**What you need to do**
Every record must come back exactly as given.

[Collected data entries]
-- ==== Sys2Proof/Machine/Mem.lean ====
section
/-! DEFINITION. A store of cells (RAM, a ROM image, the colour RAM): a list of (address, value) pairs in one canonical
form, addresses strictly rising and no value equal to what an unlisted address reads as. -/

namespace Sys2Proof.Machine

/-- A store of `w`-bit cells. A store of bytes is a list of `Host.Cell`. -/
abbrev Store (w : Nat) := List (Nat × BitVec w)

/-- What an address that is not listed reads as. DESIGN CHOICE, unsafe for the power-on contents (log entry 5). -/
def unlistedValue (w : Nat) : BitVec w := 0

/-- The value of the cell `a`. -/
def Store.read {w : Nat} (m : Store w) (a : Nat) : BitVec w :=
  match m with
  | [] => unlistedValue w
  | (k, v) :: rest => if k = a then v else Store.read rest a

/-- The entry that lists `v` at `a` before `rest`, or no entry when `v` is what an unlisted address reads as. -/
def Store.cons {w : Nat} (a : Nat) (v : BitVec w) (rest : Store w) : Store w :=
  if v = unlistedValue w then rest else (a, v) :: rest

/-- The store with `v` in the cell `a` and every other cell as it was. -/
def Store.write {w : Nat} (m : Store w) (a : Nat) (v : BitVec w) : Store w :=
  match m with
  | [] => Store.cons a v []
  | (k, u) :: rest =>
    if k < a then (k, u) :: Store.write rest a v
    else if k = a then Store.cons a v rest
    else Store.cons a v ((k, u) :: rest)

/-- Canonical from address `lo` on: addresses rise strictly from `lo`, stay below `size`, no listed value is the
unlisted one. -/
def Store.wfFrom {w : Nat} (lo size : Nat) (m : Store w) : Bool :=
  match m with
  | [] => true
  | (k, v) :: rest =>
    decide (lo ≤ k) && decide (k < size) && decide (v ≠ unlistedValue w) && Store.wfFrom (k + 1) size rest

/-- The canonical form of a store of `size` cells. -/
def Store.wf {w : Nat} (size : Nat) (m : Store w) : Bool := Store.wfFrom 0 size m

/-- The store whose cells from `a` on hold the given values, in order. -/
def Store.ofValuesFrom {w : Nat} (a : Nat) (vs : List (BitVec w)) : Store w :=
  match vs with
  | [] => []
  | v :: rest => Store.cons a v (Store.ofValuesFrom (a + 1) rest)

/-- Loading a ROM image: it must have exactly `size` bytes, else there is no machine (R214). -/
def Store.loadRom (size : Nat) (bytes : List Byte) : Option (Store 8) :=
  if bytes.length = size then some (Store.ofValuesFrom 0 bytes) else none

end Sys2Proof.Machine
end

**Answer area**
-- ==== Sys2Proof/Machine/Mem.lean ====
section
/-! DEFINITION. A store of cells (RAM, a ROM image, the colour RAM): a list of (address, value) pairs in one canonical
form, addresses strictly rising and no value equal to what an unlisted address reads as. -/

namespace Sys2Proof.Machine

/-- A store of `w`-bit cells. A store of bytes is a list of `Host.Cell`. -/
abbrev Store (w : Nat) := List (Nat × BitVec w)

/-- What an address that is not listed reads as. DESIGN CHOICE, unsafe for the power-on contents (log entry 5). -/
def unlistedValue (w : Nat) : BitVec w := 0

/-- The value of the cell `a`. -/
def Store.read {w : Nat} (m : Store w) (a : Nat) : BitVec w :=
  match m with
  | [] => unlistedValue w
  | (k, v) :: rest => if k = a then v else Store.read rest a

/-- The entry that lists `v` at `a` before `rest`, or no entry when `v` is what an unlisted address reads as. -/
def Store.cons {w : Nat} (a : Nat) (v : BitVec w) (rest : Store w) : Store w :=
  if v = unlistedValue w then rest else (a, v) :: rest

/-- The store with `v` in the cell `a` and every other cell as it was. -/
def Store.write {w : Nat} (m : Store w) (a : Nat) (v : BitVec w) : Store w :=
  match m with
  | [] => Store.cons a v []
  | (k, u) :: rest =>
    if k < a then (k, u) :: Store.write rest a v
    else if k = a then Store.cons a v rest
    else Store.cons a v ((k, u) :: rest)

/-- Canonical from address `lo` on: addresses rise strictly from `lo`, stay below `size`, no listed value is the
unlisted one. -/
def Store.wfFrom {w : Nat} (lo size : Nat) (m : Store w) : Bool :=
  match m with
  | [] => true
  | (k, v) :: rest =>
    decide (lo ≤ k) && decide (k < size) && decide (v ≠ unlistedValue w) && Store.wfFrom (k + 1) size rest

/-- The canonical form of a store of `size` cells. -/
def Store.wf {w : Nat} (size : Nat) (m : Store w) : Bool := Store.wfFrom 0 size m

/-- The store whose cells from `a` on hold the given values, in order. -/
def Store.ofValuesFrom {w : Nat} (a : Nat) (vs : List (BitVec w)) : Store w :=
  match vs with
  | [] => []
  | v :: rest => Store.cons a v (Store.ofValuesFrom (a + 1) rest)

/-- Loading a ROM image: it must have exactly `size` bytes, else there is no machine (R214). -/
def Store.loadRom (size : Nat) (bytes : List Byte) : Option (Store 8) :=
  if bytes.length = size then some (Store.ofValuesFrom 0 bytes) else none

end Sys2Proof.Machine
end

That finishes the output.